(Beginning of Source data)

-- ==== Sys2Proof/Machine/Sha1.lean ====
section
/-! DEFINITION. The SHA1 core and its five commands (`42_sha1.md`). -/

namespace Sys2Proof.Machine

/-- `IV_SHA1` (R191). -/
def sha1Iv : Hash5 32 :=
  ⟨0x67452301, 0xEFCDAB89, 0x98BADCFE, 0x10325476, 0xC3D2E1F0⟩

/-- One more word of the schedule: `W[j]` from the words before it (R192). -/
def sha1Extend (W : List Word32) : List Word32 :=
  let j := W.length
  W ++ [rotl (wordAt W (j - 3) ^^^ wordAt W (j - 8) ^^^ wordAt W (j - 14) ^^^ wordAt W (j - 16)) 1]

/-- The schedule with `n` words after the 16 block words (R192). -/
def sha1Schedule (X : List Word32) : Nat → List Word32
  | 0 => X
  | n + 1 => sha1Extend (sha1Schedule X n)

/-- `f_t(x, y, z)`: choice, parity, majority, parity (R193). -/
def sha1F (t : Nat) (x y z : Word32) : Word32 :=
  if t < 20 then (x &&& y) ||| (~~~x &&& z)
  else if t < 40 then x ^^^ y ^^^ z
  else if t < 60 then (x &&& y) ||| (x &&& z) ||| (y &&& z)
  else x ^^^ y ^^^ z

/-- `K1(t)` (R193). -/
def sha1K (t : Nat) : Word32 :=
  if t < 20 then 0x5A827999
  else if t < 40 then 0x6ED9EBA1
  else if t < 60 then 0x8F1BBCDC
  else 0xCA62C1D6

/-- Round `t`, all five registers from their old values (R194). -/
def sha1Round (W : List Word32) (v : Hash5 32) (t : Nat) : Hash5 32 :=
  match v with
  | ⟨a, b, c, d, e⟩ =>
    let T := rotl a 5 + sha1F t b c d + e + sha1K t + wordAt W t
    ⟨T, a, rotl b 30, c, d⟩

/-- The working registers after rounds `0 .. n-1`, seeded from the HashState (R194). -/
def sha1Rounds (H : Hash5 32) (X : List Word32) (n : Nat) : Hash5 32 :=
  (List.range n).foldl (sha1Round (sha1Schedule X 64)) H

/-- `Compress_SHA1(H, X)`: 80 rounds and the add-back (R194). -/
def compressSha1 (H : Hash5 32) (X : List Word32) : Hash5 32 :=
  H.add (sha1Rounds H X 80)

/-- The length field, `to_be_64((total * 8) mod 2^64)` (`40_sequencer.md` R127, `20_memory.md` R68). -/
def sha1LengthField (total : Word64) : List Byte := toBeBytes (bitLengthLow total)

/-- Five free words (assumption 3). -/
def sha1Draw (n : Nat) : Hash5 32 :=
  ⟨Config.freeWord32 n, Config.freeWord32 (n + 1), Config.freeWord32 (n + 2), Config.freeWord32 (n + 3),
    Config.freeWord32 (n + 4)⟩

/-- The SHA1 core: its row of R8, big-endian block words, byte swap of all five words (R128). -/
def sha1Alg : Alg (Hash5 32) where
  bs := 64
  lfs := 8
  ds := 20
  nw := 5
  iv := sha1Iv
  zero := Hash5.zero 32
  absorb := fun H b => compressSha1 H (blockWords (beWord 32) b)
  finalSwap := fun H => H.map bswap
  image := fun H => byteImage H.toList
  lengthField := sha1LengthField
  drawHash := sha1Draw

/-! ### The five commands (R196 to R200) -/

/-- SHA1.INIT: load the initial value, or `BadPhase` (R196). -/
def execSha1Init (s : State) : Host.Outcome State Fault Refusal :=
  .next (s.putSha1 (initCommand sha1Alg s.viewSha1))

/-- SHA1.CYCLE: absorb `a1` blocks from `a0` (R197). -/
def execSha1Cycle (a0 a1 : Word64) (s : State) : Host.Outcome State Fault Refusal :=
  .next (s.putSha1 (cycleCommand sha1Alg a0 a1 s.viewSha1))

/-- SHA1.FINISH: pad the `a1` tail bytes at `a0` for a message of `a2` bytes, absorb, wipe, end (R198). -/
def execSha1Finish (a0 a1 a2 : Word64) (s : State) : Host.Outcome State Fault Refusal :=
  .next (s.putSha1 (finishCommand sha1Alg a0 a1 a2 s.viewSha1))

/-- SHA1.DIGEST: answer the digest (R199). -/
def execSha1Digest (s : State) : Host.Outcome State Fault Refusal :=
  .next (s.putSha1 (digestCommand sha1Alg s.viewSha1))

/-- SHA1.ERASE: zero the core (R200). -/
def execSha1Erase (s : State) : Host.Outcome State Fault Refusal :=
  .next (s.putSha1 (eraseCommand sha1Alg s.viewSha1))

end Sys2Proof.Machine
end

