/-- CYCLE over bytes that memory holds chains their blocks (`40_sequencer.md` R122). -/
theorem absorbBlocks_eq_chainBlocks {α : Type} (A : Alg α) {m : Memory} {ptr k n : Nat} {bytes : List Byte}
    (hm : MemHolds m (ptr + k * A.bs) bytes) (hlen : bytes.length = n * A.bs) (h : α) :
    absorbBlocks A m ptr k n h = .ok (chainBlocks A.absorb A.bs n bytes h) := by
  induction n generalizing k bytes h with
  | zero => rfl
  | succ n ih =>
    rw [Nat.succ_mul] at hlen
    obtain ⟨a, b, rfl, ha⟩ := exists_append_of_le_length (bytes := bytes) (n := A.bs) (by omega)
    obtain ⟨hma, hmb⟩ := memHolds_append.mp hm
    rw [ha, Nat.add_assoc, ← Nat.succ_mul] at hmb
    have hread : memRead m (ptr + k * A.bs) A.bs = some a := by
      simpa only [ha] using memRead_of_memHolds hma
    rw [absorbBlocks_succ_some A hread, ih hmb (by rw [List.length_append] at hlen; omega), chainBlocks_succ,
      List.take_left' ha, List.drop_left' ha]

/-! ### The padded tail -/

/-- Bytes stored just past `a` replace as many of the zeros there. -/
theorem storeBytes_zeros {off n k : Nat} {a b : List Byte} (ha : a.length = off) (h : b.length + k = n) :
    storeBytes (a ++ List.replicate n 0) off b = a ++ b ++ List.replicate k 0 := by
  subst ha h
  rw [storeBytes_eq _ _ _ (by simp), List.take_left, List.drop_append]
  simp

/-- A cleared `EPI` holds the padded tail and zeros once the epilogue is built (`40_sequencer.md` R124, R125). -/
theorem buildEpilogue_zeros {α : Type} {A : Alg α} {t : List Byte} {total : Word64} {L k : Nat}
    (hL : epilogueBlocks A t.length * A.bs = L) (hfield : (A.lengthField total).length = A.lfs)
    (hfits : t.length + 1 + A.lfs ≤ L) :
    buildEpilogue A t total (List.replicate (L + k) 0) =
      paddedTail L t (A.lengthField total) ++ List.replicate k 0 := by
  have htail : storeBytes (List.replicate (L + k) 0) 0 t = t ++ List.replicate (L + k - t.length) 0 :=
    storeBytes_zeros (a := []) rfl (by omega)
  have hmarker : storeBytes (t ++ List.replicate (L + k - t.length) 0) t.length [0x80] =
      t ++ [0x80] ++ List.replicate (L - A.lfs - t.length - 1) 0 ++ List.replicate (A.lfs + k) 0 := by
    rw [storeBytes_zeros rfl (k := L + k - t.length - 1) (by simp; omega), List.append_assoc _ (List.replicate _ _),
      List.replicate_append_replicate]
    congr 2
    omega
  rw [buildEpilogue, htail, hmarker, hL, storeBytes_zeros (k := k) (by simp; omega) (by omega), paddedTail, hfield]

/-! ### The padded message of a core -/

/-- How many blocks hold a message of `n` bytes, its marker and its length field (`40_sequencer.md` R125, R126). -/
def paddedBlocks (c : CoreId) (n : Nat) : Nat := (n + (algOf c).lfs) / blockSizeOf c + 1

/-- The HashState once the padded bytes have been absorbed and the words swapped (`40_sequencer.md` R124, R128). -/
def paddedHash (c : CoreId) (bytes : List Byte) (total : Word64) (h : HashOf c) : HashOf c :=
  (algOf c).finalSwap (chainBlocks (algOf c).absorb (blockSizeOf c) (paddedBlocks c bytes.length)
    (paddedTail (paddedBlocks c bytes.length * blockSizeOf c) bytes ((algOf c).lengthField total)) h)

theorem blockSizeOf_pos (c : CoreId) : 0 < blockSizeOf c := by
  cases c <;> decide

@[simp] theorem tailLimit_algOf (c : CoreId) : tailLimit (algOf c) = tailLimitOf c := by
  cases c <;> rfl

@[simp] theorem toBeBytes_length {w : Nat} (v : BitVec w) : (toBeBytes v).length = w / 8 := by
  rw [toBeBytes_eq_reverse, List.length_reverse, toLeBytes_length]

@[simp] theorem lengthField_length (c : CoreId) (total : Word64) :
    ((algOf c).lengthField total).length = (algOf c).lfs := by
  cases c with
  | ripemd256 => exact toLeBytes_length _
  | sha1 | sha256 => exact toBeBytes_length _
  | sha384 =>
    rw [show (algOf .sha384).lengthField total = toBeBytes _ ++ toBeBytes _ from rfl, List.length_append,
      toBeBytes_length, toBeBytes_length]
    rfl

/-- The marker and the length field fit behind the message in its blocks. -/
theorem padding_fits (c : CoreId) (n : Nat) : n + 1 + (algOf c).lfs ≤ paddedBlocks c n * blockSizeOf c := by
  have hlt := Nat.lt_div_mul_add (a := n + (algOf c).lfs) (blockSizeOf_pos c)
  rw [paddedBlocks, Nat.succ_mul]
  omega

/-- A tail FINISH accepts has one block of padding up to `BS - LFS - 1` bytes and two above (`40_sequencer.md` R126). -/
theorem paddedBlocks_of_tail {c : CoreId} {n : Nat} (h : n ≤ tailLimitOf c) :
    paddedBlocks c n = if n ≤ blockSizeOf c - (algOf c).lfs - 1 then 1 else 2 := by
  have hdiv {bs lfs : Nat} (hlfs : lfs < bs) (hn : n ≤ 2 * bs - lfs - 1) :
      (n + lfs) / bs + 1 = if n ≤ bs - lfs - 1 then 1 else 2 := by
    split
    · rw [Nat.div_eq_of_lt (by omega)]
    · rw [Nat.div_eq_of_lt_le (k := 1) (by omega) (by omega)]
  cases c with
  | ripemd256 | sha1 | sha256 => exact hdiv (bs := 64) (lfs := 8) (by decide) h
  | sha384 => exact hdiv (bs := 128) (lfs := 16) (by decide) h

theorem epilogueBlocks_algOf {c : CoreId} {n : Nat} (h : n ≤ tailLimitOf c) :
    epilogueBlocks (algOf c) n = paddedBlocks c n := by
  rw [paddedBlocks_of_tail h, epilogueBlocks, algOf_bs]
  congr 1
  rw [eq_iff_iff]
  have hlfs : (algOf c).lfs < blockSizeOf c := by cases c <;> decide
  omega

/-- Whole blocks in front of a message are absorbed before its padding (`40_sequencer.md` R137, R139). -/
theorem paddedHash_append {c : CoreId} {q : Nat} {a : List Byte} (ha : a.length = q * blockSizeOf c) (b : List Byte)
    (total : Word64) (h : HashOf c) :
    paddedHash c (a ++ b) total h =
      paddedHash c b total (chainBlocks (algOf c).absorb (blockSizeOf c) q a h) := by
  have hblocks : paddedBlocks c (a ++ b).length = q + paddedBlocks c b.length := by
    rw [paddedBlocks, paddedBlocks, List.length_append, ha, Nat.add_assoc, Nat.mul_comm q,
      Nat.mul_add_div (blockSizeOf_pos c), Nat.add_assoc]
  have htail : paddedTail ((q + paddedBlocks c b.length) * blockSizeOf c) (a ++ b) ((algOf c).lengthField total) =
      a ++ paddedTail (paddedBlocks c b.length * blockSizeOf c) b ((algOf c).lengthField total) := by
    have hzeros : (q + paddedBlocks c b.length) * blockSizeOf c - (algOf c).lfs - (a ++ b).length - 1 =
        paddedBlocks c b.length * blockSizeOf c - (algOf c).lfs - b.length - 1 := by
      rw [Nat.add_mul, List.length_append, ha]
      omega
    simp only [paddedTail, lengthField_length, hzeros, List.append_assoc]
  rw [paddedHash, hblocks, htail, chainBlocks_append _ _ ha, paddedHash]

/-- FINISH over a cleared `EPI` absorbs the padded tail (`40_sequencer.md` R124). -/
theorem absorbEpilogue_eq {c : CoreId} {t : List Byte} (ht : t.length ≤ tailLimitOf c) (total : Word64) (h : HashOf c) :
    (algOf c).finalSwap (absorbEpilogue (algOf c) (buildEpilogue (algOf c) t total (List.replicate 256 0))
      (epilogueBlocks (algOf c) t.length) h) = paddedHash c t total h := by
  have hle : paddedBlocks c t.length * blockSizeOf c ≤ 256 := by
    rw [paddedBlocks_of_tail ht]
    cases c <;> split <;> decide
  have hbuilt := buildEpilogue_zeros (A := algOf c) (t := t) (total := total)
    (k := 256 - paddedBlocks c t.length * blockSizeOf c) (by rw [epilogueBlocks_algOf ht, algOf_bs])
    (lengthField_length c total) (padding_fits c t.length)
  rw [Nat.add_sub_cancel' hle] at hbuilt
  have hlen : (paddedTail (paddedBlocks c t.length * blockSizeOf c) t ((algOf c).lengthField total)).length =
      paddedBlocks c t.length * blockSizeOf c := by
    have hpad := padding_fits c t.length
    simp only [paddedTail, List.length_append, List.length_replicate, lengthField_length, List.length_singleton]
    omega
  have hchain : absorbEpilogue (algOf c) = fun epi n h => chainBlocks (algOf c).absorb (blockSizeOf c) n epi h := by
    rw [← algOf_bs]
    rfl
  rw [hbuilt, epilogueBlocks_algOf ht, hchain]
  exact congrArg _ (chainBlocks_append _ _ hlen 0 _ h)

/-! ### The state after an OK answer -/

/-- The state in which core `c` has answered OK with no data, its registers left as `k` (`30_encoding.md` R95). -/
def State.answered (s : State) (c : CoreId) (k : CoreRegs (HashOf c)) : State :=
  s.putOf c (respondOk (s.viewOf c) k)

section Answered

variable (s : State) (c : CoreId) (k : CoreRegs (HashOf c))

@[simp] theorem State.answered_rc : (s.answered c k).rc = 0 := by simp [State.answered]
@[simp] theorem State.answered_epi : (s.answered c k).epi = s.epi := by simp [State.answered]
@[simp] theorem State.answered_mem : (s.answered c k).mem = s.mem := by simp [State.answered]
@[simp] theorem State.regsOf_answered : (s.answered c k).regsOf c = k := by simp [State.answered]
@[simp] theorem State.phaseOf_answered : (s.answered c k).phaseOf c = k.phase := by simp [State.answered]
@[simp] theorem State.fcodeOf_answered : (s.answered c k).fcodeOf c = k.fcode := by simp [State.answered]

/-- A second OK answer of the core replaces the first. -/
@[simp] theorem State.answered_answered (k' : CoreRegs (HashOf c)) :
    (s.answered c k).answered c k' = s.answered c k' := by
  cases c <;> rfl

end Answered

theorem execAll_next {i : Instr} {s t : State} (h : exec i s = .next t) (is : List Instr) :
    execAll (i :: is) s = execAll is t := by
  rw [execAll, h]

/-! ### Commands that answer OK -/

theorem admits_init_iff {p : Phase} : admits .init p = true ↔ p = .idle := by
  cases p <;> decide

/-- INIT of an IDLE core (`40_sequencer.md` R121). -/
theorem exec_init_idle {s : State} {c : CoreId} (h : s.phaseOf c = .idle) :
    exec (instrOf c .init 0 0 0) s = .next (s.answered c ⟨(algOf c).iv, .active, s.fcodeOf c⟩) := by
  rw [exec_instrOf, runOperation, initCommand, State.viewOf_regs, State.regsOf_phase, if_pos (admits_init_iff.mpr h),
    ← State.regsOf_fcode]
  rfl

/-- INIT of a core that is not IDLE is refused by the phase test (`40_sequencer.md` R121). -/
theorem exec_init_not_idle {s : State} {c : CoreId} (h : s.phaseOf c ≠ .idle) :
    exec (instrOf c .init 0 0 0) s = .next (s.putOf c (raise .badPhase (s.viewOf c))) := by
  rw [exec_instrOf, runOperation, initCommand, State.viewOf_regs, State.regsOf_phase, if_neg (mt admits_init_iff.mp h)]

section Live

variable {s : State} {c : CoreId} (hs : s.live c)
include hs

theorem admits_viewOf {op : Operation} (hop : op ≠ .init) : admits op (s.viewOf c).regs.phase = true := by
  rw [State.viewOf_regs, State.regsOf_phase]
  exact admits_of_live hs hop

theorem live_answered {k : CoreRegs (HashOf c)} (hk : k.phase = s.phaseOf c ∨ k.phase = .final) :
    (s.answered c k).live c := by
  rw [State.live, State.phaseOf_answered]
  rcases hk with hk | hk
  · exact hk ▸ hs
  · exact .inr hk

/-- CYCLE over readable blocks inside the address space (`40_sequencer.md` R122). -/
theorem exec_cycle_ok {p n : Word64} {bytes : List Byte} (hm : MemHolds s.mem p.toNat bytes)
    (hfits : p.toNat + n.toNat * blockSizeOf c ≤ 2 ^ 64) (hlen : bytes.length = n.toNat * blockSizeOf c) :
    exec (instrOf c .cycle p n 0) s = .next (s.answered c
      ⟨chainBlocks (algOf c).absorb (blockSizeOf c) n.toNat bytes (s.regsOf c).h, s.phaseOf c, s.fcodeOf c⟩) := by
  have hblocks : absorbBlocks (algOf c) s.mem p.toNat 0 n.toNat (s.regsOf c).h =
      .ok (chainBlocks (algOf c).absorb (blockSizeOf c) n.toNat bytes (s.regsOf c).h) := by
    rw [absorbBlocks_eq_chainBlocks _ (by simpa using hm) (by rw [hlen, algOf_bs]), algOf_bs]
  have hfits' : rangeFits p.toNat (n.toNat * (algOf c).bs) = true := by
    rw [algOf_bs]
    exact decide_eq_true hfits
  rw [exec_instrOf, runOperation, cycleCommand, if_pos (admits_viewOf hs (op := .cycle) nofun), if_pos hfits',
    State.viewOf_mem, State.viewOf_regs, hblocks, ← State.regsOf_phase, ← State.regsOf_fcode]
  rfl

/-- FINISH over a readable tail inside the address space, with `EPI` cleared (`40_sequencer.md` R124). -/
theorem exec_finish_ok {p size total : Word64} {tail : List Byte} (hepi : s.epi = List.replicate 256 0)
    (hm : MemHolds s.mem p.toNat tail) (hlen : tail.length = size.toNat) (hfits : p.toNat + size.toNat ≤ 2 ^ 64)
    (hlimit : size.toNat ≤ tailLimitOf c) :
    exec (instrOf c .finish p size total) s =
      .next (s.answered c ⟨paddedHash c tail total (s.regsOf c).h, .final, s.fcodeOf c⟩) := by
  have hread : memRead s.mem p.toNat size.toNat = some tail := hlen ▸ memRead_of_memHolds hm
  have hfits' : rangeFits p.toNat size.toNat = true := decide_eq_true hfits
  have hwiped : wiped (s.viewOf c) = s.viewOf c := by rw [wiped, State.viewOf, hepi]
  rw [exec_instrOf, runOperation, finishCommand, if_pos (admits_viewOf hs (op := .finish) nofun),
    if_neg (by simpa using hlimit), hfits', State.viewOf_mem, hread]
  simp only [finishWithTail, State.viewOf_epi, hepi, hwiped, absorbEpilogue_eq (hlen ▸ hlimit), ← State.regsOf_fcode]
  rfl

/-- DIGEST of a live core (`40_sequencer.md` R129). -/
theorem exec_digest_ok :
    exec (instrOf c .digest 0 0 0) s = .next { s with
      rc := 0
      rdata := padResponse (digestBytes (algOf c) (s.regsOf c).h) } := by
  rw [exec_instrOf, runOperation, digestCommand, if_pos (admits_viewOf hs (op := .digest) nofun)]
  cases c <;> rfl

/-- CYCLE of the first `q` blocks and FINISH of the rest leave the HashState of the whole padded message, wherever it was
cut (`40_sequencer.md` R137, R139). -/
theorem execAll_cycle_finish {p q r total : Word64} {bytes : List Byte} (hepi : s.epi = List.replicate 256 0)
    (hm : MemHolds s.mem p.toNat bytes) (hfits : p.toNat + bytes.length ≤ 2 ^ 64)
    (hcut : bytes.length = q.toNat * blockSizeOf c + r.toNat) (hlimit : r.toNat ≤ tailLimitOf c) (is : List Instr) :
    execAll (instrOf c .cycle p q 0 ::
        instrOf c .finish (p + BitVec.ofNat 64 (q.toNat * blockSizeOf c)) r total :: is) s =
      execAll is (s.answered c ⟨paddedHash c bytes total (s.regsOf c).h, .final, s.fcodeOf c⟩) := by
  obtain ⟨a, b, rfl, ha⟩ := exists_append_of_le_length (bytes := bytes) (hcut ▸ Nat.le_add_right _ _)
  rw [List.length_append, ha] at hfits hcut
  obtain ⟨hma, hmb⟩ := memHolds_append.mp hm
  obtain ⟨hmb', hfits'⟩ := memHolds_pointer_add (ha ▸ hmb) (by omega)
  have hb : b.length = r.toNat := by omega
  rw [execAll_next (exec_cycle_ok hs hma (by omega) ha), execAll_next (exec_finish_ok (live_answered hs (.inl rfl))
    ((State.answered_epi ..).trans hepi) (by rwa [State.answered_mem]) hb (hb ▸ hfits') hlimit), paddedHash_append ha]
  simp

end Live

end Sys2Proof.Machine
end

section
/-! PROOFS. The statements of `40_sequencer.md`: acceptance (R120), INIT (R121), CYCLE (R122), FINISH (R124 to R128), DIGEST
(R129), what each operation leaves of its own core, and that a message may be cut anywhere (R137, R139). -/

namespace Sys2Proof.Machine

/-! ### Operands the host computes -/

/-- A block count times the block size, as the host computes it for an operand. -/
theorem mul_ofNat_eq_ofNat (q : Word64) (k : Nat) : q * BitVec.ofNat 64 k = BitVec.ofNat 64 (q.toNat * k) := by
  rw [BitVec.ofNat_mul, BitVec.ofNat_toNat, BitVec.setWidth_eq]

(End of Source data)

• Aim of the task:
Only one stretch of the data above is needed. Restate it word for word, from the line containing "CYCLE over bytes" through the line containing "rw [Nat.succ_mul] at hlen", both ends included.

• Answer space:
/-- CYCLE over bytes that memory holds chains their blocks (`40_sequencer.md` R122). -/
theorem absorbBlocks_eq_chainBlocks {α : Type} (A : Alg α) {m : Memory} {ptr k n : Nat} {bytes : List Byte}
    (hm : MemHolds m (ptr + k * A.bs) bytes) (hlen : bytes.length = n * A.bs) (h : α) :
    absorbBlocks A m ptr k n h = .ok (chainBlocks A.absorb A.bs n bytes h) := by
  induction n generalizing k bytes h with
  | zero => rfl
  | succ n ih =>
    rw [Nat.succ_mul] at hlen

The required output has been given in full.